Output only the lines below from the one containing "(k n : Nat)" to the one containing "keys listed. -/", exactly as written, both ends kept.

[[ Study material, beginning ]]

-- ==== Sys2Proof/Word.lean ====
section
/-! DEFINITION. The word types of the block: a register (R9: 64 bits), a vector lane (R170: 32 bits), a byte of memory,
a link unit header.  Addresses, tags, hats and unit numbers are plain `Nat` or `Fin`. -/

namespace Sys2Proof

/-- A register of the block (R9) and a scalar of a vector context (R170). -/
abbrev W64 := BitVec 64

/-- One lane of a vector register (R170). -/
abbrev Lane := BitVec 32

/-- One byte of memory. -/
abbrev Byte := BitVec 8

/-- A status code (R31). -/
abbrev Status := Nat

end Sys2Proof
end

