-- ==== Sys2Proof/Machine/Tbl.lean ====
section
/-! DEFINITION. A sparse table: a list of (key, value) pairs in one canonical form, keys strictly rising and no entry
equal to what an unlisted key reads as.  What an unlisted key reads as is passed as `d`.  Every large array of the block
(registers, memory, register files, directories) is held so. -/

namespace Sys2Proof.Machine

/-- A sparse table, plain data. -/
abbrev Tbl (V : Type) := List (Nat × V)

/-- What the table reads at a key: the whole list is looked through, so that reading back what was written needs no premise. -/
def Tbl.get {V : Type} (d : Nat → V) (k : Nat) : Tbl V → V
  | [] => d k
  | (k', v) :: t => if k = k' then v else Tbl.get d k t

/-- Put an entry in its place, whatever its value. -/
def Tbl.put {V : Type} (k : Nat) (v : V) : Tbl V → Tbl V
  | [] => [(k, v)]
  | (k', v') :: t =>
    if k < k' then (k, v) :: (k', v') :: t
    else if k = k' then (k, v) :: t
    else (k', v') :: Tbl.put k v t

/-- Take an entry out. -/
def Tbl.del {V : Type} (k : Nat) (t : Tbl V) : Tbl V := t.filter fun e => e.1 ≠ k

/-- Write a key: writing what an unlisted key reads as removes the entry. -/
def Tbl.set {V : Type} [DecidableEq V] (d : Nat → V) (k : Nat) (v : V) (t : Tbl V) : Tbl V :=
  if v = d k then Tbl.del k t else Tbl.put k v t

/-- Write `n` consecutive keys from `k` with the values of a list. -/
def Tbl.setRun {V : Type} [DecidableEq V] (d : Nat → V) (k : Nat) : List V → Tbl V → Tbl V
  | [], t => t
  | v :: vs, t => Tbl.setRun d (k + 1) vs (Tbl.set d k v t)

/-- The values of `n` consecutive keys from `k`. -/
def Tbl.getRun {V : Type} (d : Nat → V) (k n : Nat) (t : Tbl V) : List V :=
  (List.range n).map fun i => Tbl.get d (k + i) t

/-- Drop every entry whose key is in the range `[lo, hi)`: those keys read as unlisted. -/
def Tbl.clearRange {V : Type} (lo hi : Nat) (t : Tbl V) : Tbl V :=
  t.filter fun e => e.1 < lo || hi ≤ e.1

/-- Keep the entries a test of the key keeps. -/
def Tbl.keep {V : Type} (p : Nat → Bool) (t : Tbl V) : Tbl V := t.filter fun e => p e.1

/-- The keys listed. -/
def Tbl.keys {V : Type} (t : Tbl V) : List Nat := t.map Prod.fst

/-- Keys strictly rising, all of them above `lo` when it is given. -/
def Tbl.rising {V : Type} (lo : Option Nat) : Tbl V → Bool
  | [] => true
  | (k, _) :: t => (match lo with | none => true | some l => decide (l < k)) && Tbl.rising (some k) t

/-- The canonical form: keys strictly rising, no entry equal to what an unlisted key reads as. -/
def Tbl.wf {V : Type} [DecidableEq V] (d : Nat → V) (t : Tbl V) : Bool :=
  Tbl.rising none t && t.all fun e => decide (e.2 ≠ d e.1)

end Sys2Proof.Machine
end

[[ Study material, end ]]

**Task output:**
def Tbl.getRun {V : Type} (d : Nat → V) (k n : Nat) (t : Tbl V) : List V :=
  (List.range n).map fun i => Tbl.get d (k + i) t

/-- Drop every entry whose key is in the range `[lo, hi)`: those keys read as unlisted. -/
def Tbl.clearRange {V : Type} (lo hi : Nat) (t : Tbl V) : Tbl V :=
  t.filter fun e => e.1 < lo || hi ≤ e.1

/-- Keep the entries a test of the key keeps. -/
def Tbl.keep {V : Type} (p : Nat → Bool) (t : Tbl V) : Tbl V := t.filter fun e => p e.1

/-- The keys listed. -/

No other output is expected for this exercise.